The popularity of leagues, especially men’s leagues, along with intercity and intra-city team play, that we’d seen in Volume I, continued during both the 1939-40/1940-41 seasons. Here are some examples of how in these two remaining pre-War years they flourished in all their variety in all parts of the country.
The powerful Eastern 1939-40 Intercity League consisted of six men on each of five teams—Philadelphia (the Defending Champion), Newark (Captained by Essex TTA Treasurer Bill Cross, who by season’s end would be U.S. #26), Washington (Captained by 1938 U.S. World Team Leader and former USATT President Morris Bassford), Baltimore (Captained by Maryland TTA President Dr. David N. Banen), and New York (Captained by Richard Geiger, described by Topics as "that anomaly, an excellent table tennis player who is also an excellent official"). New York (4-0) would win this round-robin competition, but only after two 10-9 wins—first against Philadelphia when Eddie Pinner and Dan Klepak eeked out a 25-23 deciding game against Izzy Bellis and Paul Capelle, and then against 2nd-place Newark, after Cross had upset Sol Schiff and Charlie Schmidt.
Of course each of these cities had its own leagues. Also, outside Philadelphia, there was a 1939-40 Eastern Pennsylvania League consisting of teams from York, Reading, Harrisburg, and Lancaster.
As in the case of Reading, where the Feb., 1940 Eastern’s are to be held, or Lancaster, site of the Dec., 1939 Pennsylvania Open, interest in league play sometimes leads to an interest in putting on tournaments. Tournament Chair Mel Evans, Jr.—inspired perhaps by a Lancaster Franklin and Marshall University Professor of Education who did a study that concluded that swimming, tennis, and table tennis were the three most popular sports in the U.S.—enthusiastically hyped the Pennsylvania Open, even went so far as to not only invite the real West Coast players but popular movie star Ginger Rogers.

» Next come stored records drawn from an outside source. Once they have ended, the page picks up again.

-- ==== Sys2Proof/Laws/Kept.lean ====
section
/-! SUPPORT. `Kept` for the shapes that meanings are built from: record updates, folds, pairs, and the memory operations.
The files beside it say of every operation, once, that it keeps what `Kept` names. -/

namespace Sys2Proof.Machine

theorem Kept.refl {s : State} (h : Inv s) : Kept s s := ⟨rfl, rfl, rfl, rfl, h⟩

/-- Only what `Kept` names matters. -/
theorem Kept.same {r s t : State} (h : Kept r s) (h1 : t.variant = s.variant) (h2 : t.pending = s.pending)
    (h3 : t.otp = s.otp) (h4 : t.flash = s.flash) (h5 : t.gddr = s.gddr) (h6 : t.hearth = s.hearth)
    (h7 : t.beam.phase = s.beam.phase) : Kept r t := by
  obtain ⟨a, b, c, d, e, f, g⟩ := h
  exact ⟨h1.trans a, h2.trans b, h3.trans c, h4.trans d, by rw [h5]; exact e, by rw [h6]; exact f, by rw [h7]; exact g⟩

/-- The first component of a pair known by an equation. -/
theorem Kept.fst {α : Type} {r s : State} {p : State × α} {a : α} (e : p = (s, a)) (h : Kept r p.1) : Kept r s := by
  rw [e] at h
  exact h

theorem Kept.foldl {α : Type} {r : State} {g : State → α → State} {l : List α} {s : State}
    (hg : ∀ s e, Kept r s → Kept r (g s e)) (h : Kept r s) : Kept r (l.foldl g s) := by
  induction l generalizing s with
  | nil => exact h
  | cons e l ih => exact ih (hg s e h)

theorem Kept.foldlFst {α β : Type} {r : State} {g : State × β → α → State × β} {l : List α} {p : State × β}
    (hg : ∀ p e, Kept r p.1 → Kept r (g p e).1) (h : Kept r p.1) : Kept r (l.foldl g p).1 := by
  induction l generalizing p with
  | nil => exact h
  | cons e l ih => exact ih (hg p e h)

theorem State.eachBillet_kept {r s : State} {f : State → Nat → State} (hf : ∀ s b, Kept r s → Kept r (f s b))
    (h : Kept r s) : Kept r (s.eachBillet f) := Kept.foldl hf h

theorem ite_kept {r s t : State} {c : Prop} [Decidable c] (h1 : Kept r s) (h2 : Kept r t) :
    Kept r (if c then s else t) := by
  split
  · exact h1
  · exact h2

/-! ### Answers of the hammers' accesses -/

/-- The state a read leaves. -/
def WordRead.state : WordRead → State
  | .val s _ => s
  | .err s _ => s
  | .stop r => r.state

theorem Kept.done {r s : State} (h : Kept r s) : Kept r (Issue.done s).state := h
theorem Kept.stall {r s : State} (h : Kept r s) : Kept r (Issue.stall s).state := h
theorem Kept.trap {r s : State} (h : Kept r s) : Kept r (Issue.trap s).state := h
theorem Kept.val {r s : State} {v : HWord} (h : Kept r s) : Kept r (WordRead.val s v).state := h
theorem Kept.err {r s : State} {m : Bool} (h : Kept r s) : Kept r (WordRead.err s m).state := h
theorem Kept.stop {r : State} {x : Issue} (h : Kept r x.state) : Kept r (WordRead.stop x).state := h

theorem Kept.issue {r s : State} {x : Issue} (e : x = .done s) (h : Kept r x.state) : Kept r s := by
  rw [e] at h
  exact h

theorem Kept.issueStall {r s : State} {x : Issue} (e : x = .stall s) (h : Kept r x.state) : Kept r s := by
  rw [e] at h
  exact h

theorem Kept.issueTrap {r s : State} {x : Issue} (e : x = .trap s) (h : Kept r x.state) : Kept r s := by
  rw [e] at h
  exact h

theorem Kept.read {r s : State} {v : HWord} {x : WordRead} (e : x = .val s v) (h : Kept r x.state) : Kept r s := by
  rw [e] at h
  exact h

theorem Kept.readErr {r s : State} {m : Bool} {x : WordRead} (e : x = .err s m) (h : Kept r x.state) : Kept r s := by
  rw [e] at h
  exact h

theorem Kept.readStop {r : State} {y : Issue} {x : WordRead} (e : x = .stop y) (h : Kept r x.state) : Kept r y.state := by
  rw [e] at h
  exact h

theorem Issue.andThen_kept {r : State} {x : Issue} {f : State → Issue} (hf : ∀ s, Kept r s → Kept r (f s).state)
    (h : Kept r x.state) : Kept r (x.andThen f).state := by
  cases x with
  | done s => exact hf s h
  | stall s => exact h
  | trap s => exact h

/-! ### Memories -/

theorem Kept.gddr {r s : State} {m : List Host.Cell} (h : Kept r s) (hm : Memory.wf s.gddr = true → Memory.wf m = true) :
    Kept r { s with gddr := m } := ⟨h.1, h.2.1, h.2.2.1, h.2.2.2.1, hm h.2.2.2.2.1, h.2.2.2.2.2⟩

theorem Kept.hearth {r s : State} {m : List Host.Cell} (h : Kept r s)
    (hm : Memory.wf s.hearth = true → Memory.wf m = true) : Kept r { s with hearth := m } :=
  ⟨h.1, h.2.1, h.2.2.1, h.2.2.2.1, h.2.2.2.2.1, hm h.2.2.2.2.2.1, h.2.2.2.2.2.2⟩

theorem Kept.beam {r s : State} {b : Beam} (h : Kept r s) (hb : b.phase < 4) : Kept r { s with beam := b } :=
  ⟨h.1, h.2.1, h.2.2.1, h.2.2.2.1, h.2.2.2.2.1, h.2.2.2.2.2.1, hb⟩

theorem Kept.phase {r s : State} (h : Kept r s) : s.beam.phase < 4 := h.2.2.2.2.2.2

theorem memSet_wf {m : List Host.Cell} {a : Nat} {v : Byte} (h : Memory.wf m = true) : Memory.wf (memSet m a v) = true :=
  Tbl.wf_set h

theorem memSets_wf {m : List Host.Cell} {a : Nat} {vs : List Byte} (h : Memory.wf m = true) :
    Memory.wf (memSets m a vs) = true := Tbl.wf_setRun h

theorem memSetWord_wf {m : List Host.Cell} {a : Nat} {v : Word} (h : Memory.wf m = true) :
    Memory.wf (memSetWord m a v) = true := memSets_wf h

theorem gwriteList_wf {s : State} {a : Nat} {vs : List Byte} {m : List Host.Cell} (h : Memory.wf m = true) :
    Memory.wf (gwriteList s a vs m) = true := by
  induction vs generalizing a m with
  | nil => exact h
  | cons v vs ih =>
    unfold gwriteList
    split
    · exact ih (memSet_wf h)
    · exact ih h

theorem hwriteList_wf {e b a : Nat} {vs : List Byte} {m : List Host.Cell} (h : Memory.wf m = true) :
    Memory.wf (hwriteList e b a vs m) = true := by
  induction vs generalizing a m with
  | nil => exact h
  | cons v vs ih => exact ih (memSet_wf h)

theorem State.gwrite_kept {r s : State} {a : Nat} {vs : List Byte} (h : Kept r s) : Kept r (s.gwrite a vs) :=
  ⟨h.1, h.2.1, h.2.2.1, h.2.2.2.1, gwriteList_wf h.2.2.2.2.1, h.2.2.2.2.2⟩

theorem State.hwrite_kept {r s : State} {b a : Nat} {vs : List Byte} (h : Kept r s) : Kept r (s.hwrite b a vs) :=
  ⟨h.1, h.2.1, h.2.2.1, h.2.2.2.1, h.2.2.2.2.1, hwriteList_wf h.2.2.2.2.2.1, h.2.2.2.2.2.2⟩

theorem freeTbl_wf {α : Type} [DecidableEq α] {d : Nat → α} {mk : Nat → α} {p : Nat → Bool} {m : Tbl α} {n : Nat}
    (h : Tbl.wf d m = true) : Tbl.wf d (freeTbl d mk p m n).1 = true := by
  unfold freeTbl
  generalize m.filter (fun kv => p kv.1) = l
  induction l generalizing m n with
  | nil => exact h
  | cons e l ih => exact ih (Tbl.wf_set h)

end Sys2Proof.Machine
end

The actress was pictured on the Dec., ‘39 cover of Topics with a sandpaper racket in hand, serving a karate-cut slice of sidespin to her costumed opponent, Santa. She’d even penned a lead article in the magazine (5)—though not to everyone’s liking. "I have been annoyed," one reader was later to write (TTT, Feb., 1940, 21), "at seeing pictures of moviedom’s great and having to skip the drivel with which the articles drip." The 28-year-old Ginger (nee Virginia Katherine McMath of Independence, Missouri) spoke of how much she depends on the game for "exercise and diversion," and how much fun playing the game is for, oh, say, her movie-star friends Jimmy Stewart and Henry Fonda. In answer to Evans’s invitation to her to come east to Lancaster and play in the tournament, she responded with a nice letter, "regretting she couldn’t be on hand to compete, but her studio contract forbids extra activity."
There was league depth not only in the Mid-Atlantic states—Maryland, for example, in the ‘40-41 season had 14 teams—but in New England too. Providence, according to Topics (Mar., 1940, 20), favored a "100% USTTA-membership Home League for less proficient players 23 years old and over....Its 32 3-player teams meet in members’ homes." More proficient players formed a Rhode Island team to play in a New England League. Meanwhile, Boston City League play led to a Boston-New York Intercity Match—kibitzed, it may be, by Jimmy Jacobson, for many years a New York stalwart at the National Team Championships, who that fall of ‘39 did take a moment from his studies at Harvard to come runner-up to Cy Sussman at the Newark Evergreen Open.
In the Midwest, Louisville’s 12-table Municipal T.T. Center hosted 1940-41 Falls Cities leagues. During the ‘39-40 season, National Champion and Indianapolis club-owner Jimmy McClure said that Indianapolis had "more league play than any other city in the country." He thought it "amazing how many factories and business places wanted to sponsor teams this year." And, what’s more, offer trophies and medals galore—for the winning teams; the 8 players with the best records; the 8 showing the best sportsmanship; and the 8 voted most improved. Moreover, if you hadn’t won anything by season’s end, perfect attendance for the 14 weeks got you a gold medal (TTT, Oct., 1939, 21).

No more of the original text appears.